**Work to be completed:**
Search the material for "Config" and copy each line in which it is found.

**Exercise materials:**
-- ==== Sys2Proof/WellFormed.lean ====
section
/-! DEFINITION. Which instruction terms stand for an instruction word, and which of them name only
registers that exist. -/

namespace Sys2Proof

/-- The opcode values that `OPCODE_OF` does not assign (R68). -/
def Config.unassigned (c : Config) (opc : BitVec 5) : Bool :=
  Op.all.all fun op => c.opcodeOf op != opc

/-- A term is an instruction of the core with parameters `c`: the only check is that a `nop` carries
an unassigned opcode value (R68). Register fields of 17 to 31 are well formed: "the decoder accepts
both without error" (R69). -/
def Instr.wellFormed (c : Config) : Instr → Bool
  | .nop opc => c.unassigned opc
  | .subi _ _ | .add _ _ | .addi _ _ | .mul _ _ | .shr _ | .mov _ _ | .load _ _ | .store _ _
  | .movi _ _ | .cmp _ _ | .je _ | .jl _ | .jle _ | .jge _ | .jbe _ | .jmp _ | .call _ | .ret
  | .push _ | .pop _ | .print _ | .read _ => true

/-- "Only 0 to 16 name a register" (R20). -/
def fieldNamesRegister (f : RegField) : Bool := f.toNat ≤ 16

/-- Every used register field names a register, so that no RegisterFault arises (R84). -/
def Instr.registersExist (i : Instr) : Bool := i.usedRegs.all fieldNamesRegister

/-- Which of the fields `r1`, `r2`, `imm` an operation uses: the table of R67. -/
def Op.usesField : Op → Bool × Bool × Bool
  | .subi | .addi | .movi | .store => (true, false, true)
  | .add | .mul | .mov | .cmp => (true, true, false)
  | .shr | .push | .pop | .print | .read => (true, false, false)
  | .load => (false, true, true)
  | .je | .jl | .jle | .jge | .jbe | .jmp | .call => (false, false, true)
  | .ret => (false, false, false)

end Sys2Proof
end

**Response area:**
def Config.unassigned (c : Config) (opc : BitVec 5) : Bool :=
def Instr.wellFormed (c : Config) : Instr → Bool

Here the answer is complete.